His longtime spokesman, Harry Flynn, said that Borgnine died of renal failure at Cedars-Sinai Medical Center with his wife and children at his side.

Borgnine, who endeared himself to a generation of Baby Boomers with the 1960s TV comedy “McHale’s Navy,” first attracted notice in the early 1950s in villain roles, notably as the vicious Fatso Judson, who beat Frank Sinatra to death in “From Here to Eternity.”

Then came “Marty,” a low-budget film based on a Paddy Chayefsky television play. Borgnine played a 34-year-old who fears he is so unattractive he will never find romance. Then, at a dance, he meets a girl with the same fear.

“Sooner or later, there comes a point in a man’s life when he’s gotta face some facts,” Marty tells his mother at one point in the film. “And one fact I gotta face is that, whatever it is that women like, I ain’t got it. I chased after enough girls in my life. I went to enough dances. I got hurt enough. I don’t wanna get hurt no more.”

The realism of Chayefsky’s prose and Delbert Mann’s sensitive direction astonished audiences.
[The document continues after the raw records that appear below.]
-- ==== Sys2Proof/Machine/State.lean ====
section
/-!
DEFINITION. The state of the engine (spec/10_state.md rules R14 to R31; the channels of spec/20_memory.md rules R39
to R45; the reset input of spec/70_reset_and_hazards.md rule R120), the reasons a step can stop, and the state after
hardware reset.
-/

namespace Sys2Proof.Machine

/-- The bytes of a storage space that differ from what an unlisted address reads as, addresses strictly rising. -/
abbrev Memory := List Host.Cell

/-- The 2-bit completion code of a command (R61); the codes are in Flags.lean. -/
inductive Status where
  /-- The command had its effect. -/
  | ok
  /-- CTX names no slot (R105). -/
  | invalidArgument
  /-- The slot's phase does not allow the command (R106). -/
  | invalidState
  /-- The payload of an INJECT does not fit (R107). -/
  | capacityExceeded
deriving DecidableEq, Repr

/-- One PrngContext, the content of a slot (R14): exactly the nine fields of the spec's record. -/
structure PrngContext where
  /-- INIT has completed on the slot since the last hardware reset (R15). -/
  initialized : Bool
  /-- FLIP has completed in this lifecycle (R16). -/
  finalized : Bool
  /-- The space IB(c), MAX_BUFFER_SIZE bytes (R17, R32). -/
  inputBuffer : Memory
  /-- Count of valid bytes in `inputBuffer` (R18). -/
  bufferLength : Nat
  /-- The finalized digest (R19). -/
  state : Digest
  /-- Index of the next output block (R20). -/
  counter : BitVec 64
  /-- The space OC(c): the last generated block (R21). -/
  outputCache : Digest
  /-- The next unread offset into `outputCache` (R22). -/
  outputCachePosition : Nat
  /-- The number of valid bytes in `outputCache`, 0 or 32 (R23). -/
  outputCacheLength : Nat
deriving DecidableEq, Repr

/-- The engine: its slots and what stands on its channels. -/
structure State where
  /-- The NCTX slots (R9, R25). -/
  slots : List PrngContext
  /-- CMD: words put by the host and not yet taken, oldest first (R40). -/
  cmd : List Word
  /-- DIN: payload bytes put by the host and not yet taken, oldest first (R41). -/
  din : List Byte
  /-- RSP: the statuses put since reset, oldest first (R42). -/
  rsp : List Status
  /-- DOUT: the output bytes put since reset, oldest first (R43). -/
  dout : List Byte
  /-- Hash port: the messages of the requests made since reset, oldest first (R44, R45). -/
  hashRequests : List (List Byte)
  /-- The hardware reset input is asserted (R120). -/
  resetInput : Bool
  /-- The host takes the statuses it is offered (R47 c, R126). -/
  rspReady : Bool
  /-- The host takes the output bytes it is offered (R47 c, R126). -/
  doutReady : Bool
  /-- THE MODEL'S OWN: how many hardware resets the reset input has caused; it picks the free values of the next. -/
  resets : Nat
deriving DecidableEq, Repr

/-- Why a step stops. A fault is a STUCK state or an access that the spec does not define, never one of the engine's
three errors: those are statuses (R104). -/
inductive Fault where
  /-- Raised by INJECT while DIN holds fewer than LEN bytes: the engine waits and has no step (R126). Safe. -/
  | waitingForPayload
  /-- Raised by any command while the host does not take its status: the engine waits (R126). Safe. -/
  | waitingForRsp
  /-- Raised by an EXTRACT with output bytes while the host does not take them: the engine waits (R126). Safe. -/
  | waitingForDout
  /-- Raised by an access to IB(c) outside its MAX_BUFFER_SIZE bytes, which R12 does not define; only in states
  that break R92, which no run reaches. Safe. -/
  | bufferAddress
  /-- Raised by an access to OC(c) outside its 32 bytes, which R12 does not define; only in states that break R93,
  which no run reaches. Safe. -/
  | cacheAddress
deriving DecidableEq, Repr

/-- Why a command has no meaning. -/
inductive Refusal where
  /-- Raised by `exec` for a command that has no meaning yet (none is left). Safe. -/
  | notModelled (mnemonic : String)
deriving DecidableEq, Repr

/-- What a command or a step answers. -/
abbrev Answer := Host.Outcome State Fault Refusal

/-- A slot after hardware reset (R31): `initialized` is 0. DESIGN CHOICE: the other fields, which the spec leaves
unspecified, are zero here (notes/assumptions/3.md); no rule reads them. -/
def PrngContext.atReset : PrngContext where
  initialized := false
  finalized := false
  inputBuffer := []
  bufferLength := 0
  state := zeroDigest
  counter := 0
  outputCache := zeroDigest
  outputCachePosition := 0
  outputCacheLength := 0

/-- The engine of parameters `P` right after hardware reset (R31, R120): every slot Uninitialized, every channel
empty. DESIGN CHOICE: the host is ready and the reset input is no longer asserted. -/
def State.resetOn (P : Config.Params) : State where
  slots := List.replicate P.nctx PrngContext.atReset
  cmd := []
  din := []
  rsp := []
  dout := []
  hashRequests := []
  resetInput := false
  rspReady := true
  doutReady := true
  resets := 0

/-- The engine right after hardware reset (R31, R120). -/
def State.reset : State := State.resetOn Config.params

end Sys2Proof.Machine
end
Borgnine won the Oscar and awards from the Cannes Film Festival, New York Critics and National Board of Review.

Mann and Chayefsky also won Oscars, and the Academy of Motion Picture Arts and Sciences hailed the $360,000 “Marty” as best picture.

“The Oscar made me a star, and I’m grateful,” Borgnine said in 1966. “But I feel had I not won the Oscar, I wouldn’t have gotten into the messes I did in my personal life.”

Those messes included four failed marriages, including one in 1964 to singer Ethel Merman that lasted less than six weeks.

Borgnine’s fifth marriage, in 1973 to Norwegian-born Tova Traesnaes, endured and brought with it an interesting business partnership. She manufactured and sold beauty products and used her husband’s rejuvenated face in her ads.

In 2007, Borgnine expressed delight that their union had reached 34 years. “That’s longer than the total of my four other marriages,” he said, laughing.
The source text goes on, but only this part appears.